# Exercise requirements
Instruction for the data below: set down exactly the lines from the line with "start. DESIGN CHOICE, log 52. -/" to the line with "let s1 := updArray s core fun _ => updCmd", inclusive, and no others.

◇ ◇ ◇ ◇ ◇ ◇ ◇

-- ==== Sys2Proof/Machine/Ops.lean ====
section
/-! DEFINITION. Named operations over the state: strands, gangs, cores, timers, registers as an issuing bundle sees them (R23, R58), obligations and deliveries (R20, R21, R273 to R275), traps and RESUME (R369 to R375, R119). -/

namespace Sys2Proof.Machine

/-! ## Strands, gangs, jobs, cores, dies -/

/-- The strand of a name. -/
def getStrand (s : State) (sid : Nat) : Option Strand := if s.me.sid = sid then some s.me else s.pool.find? fun t => t.sid == sid

/-- Update a strand. -/
def updStrand (s : State) (sid : Nat) (f : Strand → Strand) : State :=
  if s.me.sid = sid then { s with me := f s.me } else { s with pool := updFirst (fun t => t.sid == sid) f s.pool }

/-- Make a strand the one at issue. -/
def focus (s : State) (sid : Nat) : State :=
  if s.me.sid = sid then s
  else
    match s.pool.find? (fun t => t.sid == sid) with
    | none => s
    | some t => { s with me := t, pool := (if s.me.sid = 0 then [] else [s.me]) ++ dropFirst (fun t => t.sid == sid) s.pool }

/-- Every strand that exists. -/
def allStrands (s : State) : List Strand := (if s.me.sid = 0 then [] else [s.me]) ++ s.pool

/-- The gang of a name. -/
def getGang (s : State) (gid : Nat) : Option Gang := s.gangs.find? fun g => g.gid == gid

/-- Update a gang. -/
def updGang (s : State) (gid : Nat) (f : Gang → Gang) : State := { s with gangs := updFirst (fun g => g.gid == gid) f s.gangs }

/-- The gang of a strand. -/
def gangOf (s : State) (t : Strand) : Option Gang := getGang s t.gid

/-- A job by number. -/
def getJob (s : State) (j : Nat) : Option Job := s.jobs.find? fun x => x.jobn == j

/-- Update a job. -/
def updJob (s : State) (j : Nat) (f : Job → Job) : State := { s with jobs := updFirst (fun x => x.jobn == j) f s.jobs }

/-- The job of a strand. -/
def jobOf (s : State) (t : Strand) : Option Job := (gangOf s t).bind fun g => getJob s g.job

/-- The ASID of a strand (R331). -/
def asidOf (s : State) (t : Strand) : Nat := match jobOf s t with | some j => j.asid | none => 0

/-- The job number of a strand. -/
def jobNum (s : State) (t : Strand) : Nat := match gangOf s t with | some g => g.job | none => 0

/-- A core; one not listed is at its reset value. -/
def getCore (s : State) (c : Nat) : Core := (s.cores.find? fun x => x.id == c).getD (Core.reset c)

/-- Store a core. -/
def putCore (s : State) (c : Core) : State := { s with cores := putKey Core.id c s.cores }

/-- Update a core. -/
def updCore (s : State) (c : Nat) (f : Core → Core) : State := putCore s (f (getCore s c))

/-- Die of a core number: eight dies of three clusters of 64 cores. -/
def coreDie (c : Nat) : Nat := c / 192

/-- Cluster of a core number. -/
def coreCluster (c : Nat) : Nat := c / 64 % 3

/-- A die. -/
def getDie (s : State) (d : Nat) : Die := s.dies[d % 8]'(by omega)

/-- Update a die. -/
def updDie (s : State) (d : Nat) (f : Die → Die) : State := { s with dies := s.dies.set (d % 8) (f (getDie s d)) (by omega) }

/-- Core of a resident or held strand, 0 when it has none. -/
def coreOf (t : Strand) : Nat := match t.loc with | some l => l.1 | none => 0

/-- Whether a strand is resident in a context: it issues, waits or is parked there (R259). -/
def resident (t : Strand) : Bool := t.loc.isSome && (t.st == .running || t.st == .parked)

/-- What the records of a strand say of its gang (R28). -/
def identOf (s : State) (t : Strand) : Ident :=
  match gangOf s t with
  | none => ⟨false, false, false, 0, 0⟩
  | some g =>
    let arr := match t.loc, g.saved with
      | none, some v => v.arrays.any fun a => a.1 == t.lidx.toNat
      | _, _ => (getCore s (coreOf t)).array.holder == some t.sid
    { det := g.det, repld := g.repl.toNat > 1, arr := arr, jobn := g.job, taskn := g.task.taskno.toNat }

/-- Count events of a code in the counters that select it (R27). -/
def countEv (t : Strand) (code : Byte) (n : Nat) : Strand :=
  { t with perf := Vector.ofFn fun i => if t.perfsel[i] = code then t.perf[i] + BitVec.ofNat 64 n else t.perf[i] }

/-- Count events while the strand's context is resident (R27). -/
def countHere (t : Strand) (code : Byte) (n : Nat) : Strand := if resident t then countEv t code n else t

/-! ## Replicas (R351 to R357) -/

/-- The replica set of a gang. -/
def rsetOf (s : State) (g : Gang) : Option RSet := g.rset.bind fun i => s.rsets.find? fun r => r.id == i

/-- The gangs of a replica set that still run, windward first (R351, R361). -/
def liveGids (r : RSet) : List Nat := r.gids.filter fun g => !r.lost.contains g

/-- Whether a gang is the windward of its set, or runs without replication. -/
def isWindward (s : State) (g : Gang) : Bool :=
  match rsetOf s g with
  | none => true
  | some r => (liveGids r).head? == some g.gid

/-- The leeward gangs of a windward gang. -/
def leewardGangs (s : State) (g : Gang) : List Gang :=
  match rsetOf s g with
  | none => []
  | some r => if (liveGids r).head? == some g.gid then ((liveGids r).drop 1).filterMap (getGang s) else []

/-- The strand of another gang with the same logical index. -/
def twin (s : State) (h : Gang) (lidx : BitVec 6) : Option Strand := (h.strands.filterMap (getStrand s)).find? fun t => t.lidx == lidx

/-- The set of a replicated strand (R351). -/
def strandSet (s : State) (t : Strand) : Option RSet := (gangOf s t).bind (rsetOf s)

/-- Whether a strand is replicated. -/
def replicated (s : State) (t : Strand) : Bool := (strandSet s t).isSome

/-- Whether a strand is the windward of its set, or unreplicated. -/
def windward (s : State) (t : Strand) : Bool := match gangOf s t with
  | some g => isWindward s g
  | none => true

/-- The strands that correspond to one in the live replicas of its set, windward first, itself included (R351). -/
def replicasOf (s : State) (t : Strand) : List Strand :=
  match strandSet s t with
  | none => [t]
  | some r => ((liveGids r).filterMap (getGang s)).filterMap fun g => twin s g t.lidx

/-- The leeward strands that correspond to a windward strand. -/
def leewardsOf (s : State) (t : Strand) : List Strand := if windward s t then (replicasOf s t).filter fun u => u.sid != t.sid else []

/-- The prime of R354. -/
def eddyP : Nat := 2 ^ 64 - 59

/-- One key of R354. -/
def eddyKey (seed i : Nat) : Nat := mix64 (seed ^^^ i) % (eddyP - 2) + 2

/-- Hash one word (R354). -/
def hashWord (seed : Nat) (e : Eddy) (x : Word) : Eddy :=
  let f (h : Word) (i : Nat) : Word := BitVec.ofNat 64 ((h.toNat * eddyKey seed i + x.toNat % eddyP) % eddyP)
  { e with h1 := f e.h1 1, h2 := f e.h2 2 }

/-- Hash one item: its header and its words (R355). -/
def hashWords (seed : Nat) (e : Eddy) (kind opc sub : Nat) (ws : List Word) : Eddy :=
  let header := packWord [(kind, 0), (opc, 8), (sub, 16), (e.items % 2 ^ 32, 24)]
  let r := (header :: ws).foldl (hashWord seed) e
  { r with items := e.items + 1 }

/-- The task seed of a strand (R79). -/
def seedOf (s : State) (t : Strand) : Nat := match gangOf s t with
  | some g => g.seed.toNat
  | none => 0
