/-- Start one command that may start (R187, R190 to R194). Operands in another slice take a variable time more (R196). A stream whose predecessor has not completed enters its step 0 at once; one behind a stream of no steps waits the 8 ck of R196, and a stream of no steps fills in the ck of its start. DESIGN CHOICE, log 52. -/
def startCmd (s : State) (core : Nat) (c : ArrCmd) : State :=
  let a := getArray s core
  let go (s : State) (b : Array) (far : Bool) (n : Nat) : State :=
    let s1 := updArray s core fun _ => updCmd b c.id fun c => { c with started := true }
    if far then { after s1 (n + Config.delay s.fresh) (.arrayCommandComplete core c.id) with fresh := s.fresh + 1 } else after s1 n (.arrayCommandComplete core c.id)
  match c.kind with
  | .prog =>
    if cmdLocked s core c.sid c.a.toNat 16 then s
    else go s (storeProg (applySwaps a) c (BitVec.ofNat 128 (leNat (cmdBytes s c.sid c.a.toNat 16)))) (elsewhere s core c.sid c.a.toNat) (cmdTime a c)
  | .stat =>
    if (statItems c).any (fun r => cmdLocked s core c.sid r.1 r.2) then s
    else
      let load (i j : Nat) : BitVec 72 := operand72 s c.sid (cfgMx c.cfg) c.a c.h (c.a.toNat + i * armP c + cfgGx c.cfg * j) (cfgGx c.cfg)
      go s { a with cells := mapActive c.cfg a.cells fun i j x => { x with shadow := load i j } } ((statItems c).any fun r => elsewhere s core c.sid r.1) (cmdTime a c)
  | .swap => go s { a with swaps := a.swaps + 1 } false 0
  | .clr =>
    let b := applySwaps a
    go s { b with current := none, cells := mapActive c.cfg b.cells fun _ _ x => { x with l1 := BitVec.ofNat 32 (cfgInit c.cfg) } } false (cmdTime a c)
  | .drain => go s (applySwaps a) false (cmdTime a c)
  | .trace => go s (updCmd a c.id fun c => { c with entered := a.images.length }) false (cmdTime a c)
  | .stream | .wave =>
    let chained := a.cmds.any fun x => decide (x.id < c.id) && isStream x.kind && x.b.toNat % 2 ^ 32 != 0
    let s1 := updArray s core fun a => updCmd a c.id fun c => { c with started := true, beat0 := if chained then s.clock else s.clock + 8 }
    if c.b.toNat % 2 ^ 32 = 0 then after s1 0 (.arrayCommandComplete core c.id) else s1

/-- Start every command that may start. -/
def startCmds (s : State) (core : Nat) : State :=
  (getArray s core).cmds.foldl (fun s c =>
    match (getArray s core).cmds.find? (fun x => x.id == c.id) with
    | some d => if mayStart (getArray s core) d then startCmd s core d else s
    | none => s) s

/-! ## Beats -/

/-- The step that would enter now: the first stream with steps left. A pending swap comes with the step 0 of a stream, so a stream of no steps takes none. DESIGN CHOICE, log 52. -/
def entering (s : State) (a : Array) : Option StepRef :=
  match a.cmds.find? (fun c => isStream c.kind && c.started && decide (c.entered < c.b.toNat % 2 ^ 32)) with
  | none => none
  | some c =>
    if s.clock < c.beat0 then none
    else some { cmd := c.id, step := c.entered, swap := c.entered == 0 && a.swaps % 2 == 1, cfg := c.cfg, kind := c.kind, a := c.a, h := c.h, sid := c.sid }

/-- The near items that a pipe position presents: west word of row `i` and north word of column `i` (R163). -/
def edgeItems (r : StepRef) (i : Nat) : List (Nat × Nat) :=
  let west := if i < cfgRows r.cfg then [(westAddr r r.step i, cfgGw r.cfg)] else []
  let north :=
    if i < cfgCols r.cfg then
      match cfgFlow r.cfg with
      | 1 => [(northAddr r r.step i, cfgGx r.cfg)]
      | 0 => if cfgAddn r.cfg then [(northAddr r r.step i, 4)] else []
      | _ => [(northAddr r r.step i, 4)] ++ if i = 0 then [(cornerAddr r r.step, 4)] else []
    else []
  let scales := if cfgMx r.cfg then (west ++ if cfgFlow r.cfg = 1 then north else []).map fun x => (scaleAddr r.a r.h x.1, 1) else []
  west ++ north ++ scales

/-- Whether the holder of an array is being pre-empted or evicted: no new step enters (R198). -/
def frozen (s : State) (a : Array) : Bool :=
  match a.holder.bind (getStrand s) with
  | some t => t.halted
  | none => false

/-- The near items that the edges present in a beat: strand, address, bytes. -/
def beatItems (pipe : List (Option StepRef)) : List (Nat × Nat × Nat) :=
  pipe.zipIdx.flatMap fun p => match p.1 with
    | none => []
    | some r => (edgeItems r p.2).map fun x => (r.sid, x.1, x.2)

/-- The banks of a core that near items of its array take. -/
def itemBanks (s : State) (core : Nat) (xs : List (Nat × Nat × Nat)) : List (Nat × Nat) :=
  (xs.flatMap fun x => let p := cmdPhys s x.1 x.2.1; if p / 2 ^ 20 = core then banksOf p x.2.2 else []).dedup

/-- Whether two requesters want different rows of one bank (R206). -/
def banksClash (a b : List (Nat × Nat)) : Bool := a.any fun x => b.any fun y => x.1 == y.1 && x.2 != y.2

/-- Whether a NEAR access of the core that has waited 4 ck takes a bank from the array (R206). -/
def displaced (s : State) (core : Nat) (banks : List (Nat × Nat)) : Bool :=
  (allStrands s).any fun t => resident t && coreOf t == core && match t.bankWait with
    | some w => decide (4 ≤ w.1) && banksClash w.2 banks
    | none => false

/-- Whether a beat stalls (R164): a due edge byte is under a copy of this core (R197), a NEAR access takes its bank (R206), or 64 images are held (R175). The steps that complete before a checkpoint are not held back by images (R198). -/
def stalled (s : State) (core : Nat) (pipe : List (Option StepRef)) : Bool :=
  let xs := beatItems pipe
  (decide (64 ≤ (getArray s core).images.length) && !frozen s (getArray s core)) || xs.any (fun x => cmdLocked s core x.1 x.2.1 x.2.2) ||
  displaced s core (itemBanks s core xs)

/-- Whether the edges of a beat read another slice (R196). -/
def beatElsewhere (s : State) (core : Nat) (pipe : List (Option StepRef)) : Bool := (beatItems pipe).any fun x => elsewhere s core x.1 x.2.1

/-- The west operand of cell (i, j) (R163). -/
def westIn (s : State) (r : StepRef) (cells : Vector Cell 1024) (i j : Nat) : BitVec 72 :=
  if j = 0 then operand72 s r.sid (cfgMx r.cfg) r.a r.h (westAddr r r.step i) (cfgGw r.cfg) else (cells[(32 * i + j - 1) % 1024]'(by omega)).e

/-- The north operand of cell (i, j) (R163). -/
def northIn (s : State) (r : StepRef) (cells : Vector Cell 1024) (i j : Nat) : BitVec 72 :=
  if i = 0 then
    match cfgFlow r.cfg with
    | 1 => operand72 s r.sid (cfgMx r.cfg) r.a r.h (northAddr r r.step j) (cfgGx r.cfg)
    | 0 => if cfgAddn r.cfg then lane72 (leNat (cmdBytes s r.sid (northAddr r r.step j) 4)) 0 else lane72 (cfgInit r.cfg) 0
    | _ => lane72 (leNat (cmdBytes s r.sid (northAddr r r.step j) 4)) 0
  else (cells[(32 * (i - 1) + j) % 1024]'(by omega)).s

/-- The NW operand of cell (i, j) (R160, R163). -/
def nwIn (s : State) (r : StepRef) (cells : Vector Cell 1024) (i j : Nat) : Nat :=
  if cfgFlow r.cfg ≠ 2 then 0
  else if j = 0 then
    (if i = 0 then leNat (cmdBytes s r.sid (cornerAddr r r.step) 4) else bitsOf (laneData (cells[(32 * (i - 1)) % 1024]'(by omega)).wIn) 0 32)
  else bitsOf (laneData (cells[(32 * i + j - 1) % 1024]'(by omega)).nIn) 0 32

/-- One cell in a beat: it runs the step at its place in the pipe, after a swap that comes with it (R162, R165). -/
def beatCell (s : State) (a : Array) (pipe : List (Option StepRef)) (k : Fin 1024) : Cell × Option (StepRef × Nat) :=
  let i := k.val / 32
  let j := k.val % 32
  let c := a.cells[k]
  match pipe.getD (i + j) none with
  | none => (c, none)
  | some r =>
    if i < cfgRows r.cfg ∧ j < cfgCols r.cfg then
      let c1 := if r.swap then swapCell c else c
      let ws := cellWords (a.progs[cfgSlot r.cfg % 4]'(by omega)) i j
      let x := cellStep r.cfg ws i r.step (westIn s r a.cells i j) (northIn s r a.cells i j) (nwIn s r a.cells i j) c1
      (x.1, x.2.map fun code => (r, code))
    else (c, none)

/-- Put traceback codes into the images being built (R175). -/
def addCode (bs : List (Nat × Nat × BitVec 2048)) (r : StepRef) (i j code : Nat) : List (Nat × Nat × BitVec 2048) :=
  bs.map fun b => if b.1 = r.cmd ∧ b.2.1 = r.step then (b.1, b.2.1, b.2.2 ||| BitVec.ofNat 2048 (code <<< (64 * i + 2 * j))) else b

/-- A result that leaves the array in a beat: strand, near address, bytes, and whether the next beat brings the other half of its 8-byte granule. -/
structure EdgeWrite where
  sid : Nat
  at_ : Nat
  bytes : List Byte
  half : Bool
deriving DecidableEq, Repr

/-- The writes that leave the south and east edges in a beat (R163, R188). -/
def edgeWrites (pipe : List (Option StepRef)) (cells : Vector Cell 1024) : List EdgeWrite :=
  let low (x : BitVec 72) : List Byte := leBytes 4 (bitsOf (laneData x) 0 32)
  let pairs (x y : Nat) (more : Bool) : Bool := more && x % 8 == 0 && y == x + 4
  pipe.zipIdx.flatMap fun p => match p.1 with
    | none => []
    | some r =>
      if cfgFlow r.cfg = 1 then []
      else
        let lastR := cfgRows r.cfg - 1
        let lastC := cfgCols r.cfg - 1
        let j := p.2 - lastR
        let i := p.2 - lastC
        let south := if lastR ≤ p.2 ∧ j ≤ lastC then
            [(⟨r.sid, northAddr r r.step j, low (cells[(32 * lastR + j) % 1024]'(by omega)).s, pairs (northAddr r r.step j) (northAddr r r.step (j + 1)) (decide (j < lastC))⟩ : EdgeWrite)] else []
        let east := if cfgFlow r.cfg = 2 ∧ lastC ≤ p.2 ∧ i ≤ lastR then
            [(⟨r.sid, westAddr r r.step i, low (cells[(32 * i + lastC) % 1024]'(by omega)).e, pairs (westAddr r r.step i) (westAddr r r.step (i + 1)) (decide (i < lastR))⟩ : EdgeWrite)] else []
        south ++ east

/-- Perform a result, with the half of its 8-byte granule that has waited for it; a half whose other half comes next waits (R315). -/
def putEdge (core : Nat) (s : State) (w : EdgeWrite) : State :=
  match (getArray s core).outs.find? (fun o => o.1 == w.sid && o.2.1 + 4 == w.at_ && w.at_ % 8 == 4) with
  | some o => cmdWrite (updArray s core fun a => { a with outs := a.outs.filter (· != o) }) w.sid o.2.1 (o.2.2 ++ w.bytes)
  | none => if w.half then updArray s core fun a => { a with outs := a.outs ++ [(w.sid, w.at_, w.bytes)] } else cmdWrite s w.sid w.at_ w.bytes

/-- The configuration of the steps in a pipe. -/
def pipeCfg (a : Array) (pipe : List (Option StepRef)) : Word :=
  match pipe.find? Option.isSome with
  | some (some r) => r.cfg
  | _ => a.cfg

/-- The pipe after a step enters: one place per diagonal of the active cells. -/
def shiftPipe (a : Array) (e : Option StepRef) : List (Option StepRef) :=
  let cfg := pipeCfg a (e :: a.pipe)
  (e :: a.pipe).take (cfgRows cfg + cfgCols cfg - 1)

/-- Count the step that completes at the end of a beat, keep its image, and end its command with its last step (R162, R175, R192, R196). -/
def stepDone (s : State) (core : Nat) (r : StepRef) : State :=
  let img := ((getArray s core).building.find? fun b => b.1 == r.cmd && b.2.1 == r.step).map (·.2.2)
  let s1 := updArray s core fun a =>
    { updCmd a r.cmd fun c => { c with complete := c.complete + 1 } with
      images := a.images ++ img.toList
      building := a.building.filter fun b => !(b.1 == r.cmd && b.2.1 == r.step) }
  match (getArray s1 core).cmds.find? (fun c => c.id == r.cmd) with
  | some c => if c.complete = c.b.toNat % 2 ^ 32 then after s1 7 (.arrayCommandComplete core r.cmd) else s1
  | none => s1

/-- Steps of the current command that the cells of diagonal `p` have executed (R162, R195). -/
def stepsPast (a : Array) (p : Nat) : Nat :=
  match a.current with
  | none => 0
  | some (id, n) =>
    let entered := match a.cmds.find? (fun c => c.id == id) with
      | some c => c.entered
      | none => n
    entered - ((a.pipe.take p).filter fun x => match x with
      | some r => r.cmd == id
      | none => false).length

/-- One beat that does not stall (R162 to R165). Cells outside the active area take a swap in the beat in which its step enters. DESIGN CHOICE, log 52. -/
def runBeat (s : State) (core : Nat) (e : Option StepRef) (pipe : List (Option StepRef)) : State :=
  let a := getArray s core
  -- a swap that comes with a step reaches the cells that run nothing with its entry
  let idle (k : Nat) (r : StepRef) : Bool := !(k / 32 < cfgRows r.cfg && k % 32 < cfgCols r.cfg)
  let a := match e with
    | some r =>
      let a := updCmd a r.cmd fun c => { c with entered := c.entered + 1 }
      let a := if r.swap then { a with swaps := 0, cells := Vector.ofFn fun k => if idle k.val r then swapCell a.cells[k] else a.cells[k] } else { a with swaps := 0 }
      let a := if r.kind == .wave then { a with building := a.building ++ [(r.cmd, r.step, 0)] } else a
      if r.step = 0 then { a with current := (a.cmds.find? fun c => c.id == r.cmd).map fun c => (c.id, c.b.toNat % 2 ^ 32), curDone := 0, curDonePrev := 0 } else a
    | none => a
  let out : Vector (Cell × Option (StepRef × Nat)) 1024 := Vector.ofFn (beatCell s a pipe)
  let codes := (upto 1024).foldl (fun bs k => match (out[k % 1024]'(by omega)).2 with
    | some (r, code) => addCode bs r (k / 32) (k % 32) code
    | none => bs) a.building
  let cells := out.map (·.1)
  let last := cfgRows (pipeCfg a pipe) + cfgCols (pipeCfg a pipe) - 2
  let b := { a with pipe := pipe, cells := cells, building := codes }
  let s1 := updArray s core fun _ => { b with curDone := stepsPast b last }
  let ws := edgeWrites pipe cells
  let s2 := takeBanks (ws.foldl (putEdge core) s1) core (itemBanks s core (beatItems pipe ++ ws.map fun w => (w.sid, w.at_, 4)))
  match pipe.getD last none with
  | some r => stepDone s2 core r
  | none => s2

/-- Whether the array still has something to do in later ck. -/
def arrayActive (a : Array) : Bool := !a.cmds.isEmpty || a.pipe.any Option.isSome

/-- One ck of a core's array: commands that may start do, and one beat passes unless it stalls (R162, R164, R187). -/
def execArrayBeat (core : Nat) (s : State) : Out State :=
  .next (
    let still := frozen s (getArray s core)
    let s0 := if s.clock < (getArray s core).freeAt || still then s else startCmds s core
    let a := getArray s0 core
    let e := if still then none else entering s0 a
    let pipe := shiftPipe a e
    let s1 := if !pipe.any Option.isSome then updArray s0 core fun a => { a with pipe := [] }
      else if stalled s0 core pipe then s0
      else if beatElsewhere s0 core pipe && a.operands.isNone then
        -- words of other slices take a variable time (R196)
        { updArray s0 core fun a => { a with operands := some (s0.clock + 1 + Config.delay s0.fresh) } with fresh := s0.fresh + 1 }
      else if a.operands.any fun n => decide (s0.clock < n) then s0
      else if 0 < s0.stallsPending then { s0 with stallsPending := s0.stallsPending - 1 }
      else runBeat (updArray s0 core fun a => { a with operands := none }) core e pipe
    if arrayActive (getArray s1 core) then after s1 1 (.arrayBeat core) else s1)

◇ ◇ ◇ ◇ ◇ ◇ ◇

# Result for this task
/-- Start one command that may start (R187, R190 to R194). Operands in another slice take a variable time more (R196). A stream whose predecessor has not completed enters its step 0 at once; one behind a stream of no steps waits the 8 ck of R196, and a stream of no steps fills in the ck of its start. DESIGN CHOICE, log 52. -/
def startCmd (s : State) (core : Nat) (c : ArrCmd) : State :=
  let a := getArray s core
  let go (s : State) (b : Array) (far : Bool) (n : Nat) : State :=
    let s1 := updArray s core fun _ => updCmd b c.id fun c => { c with started := true }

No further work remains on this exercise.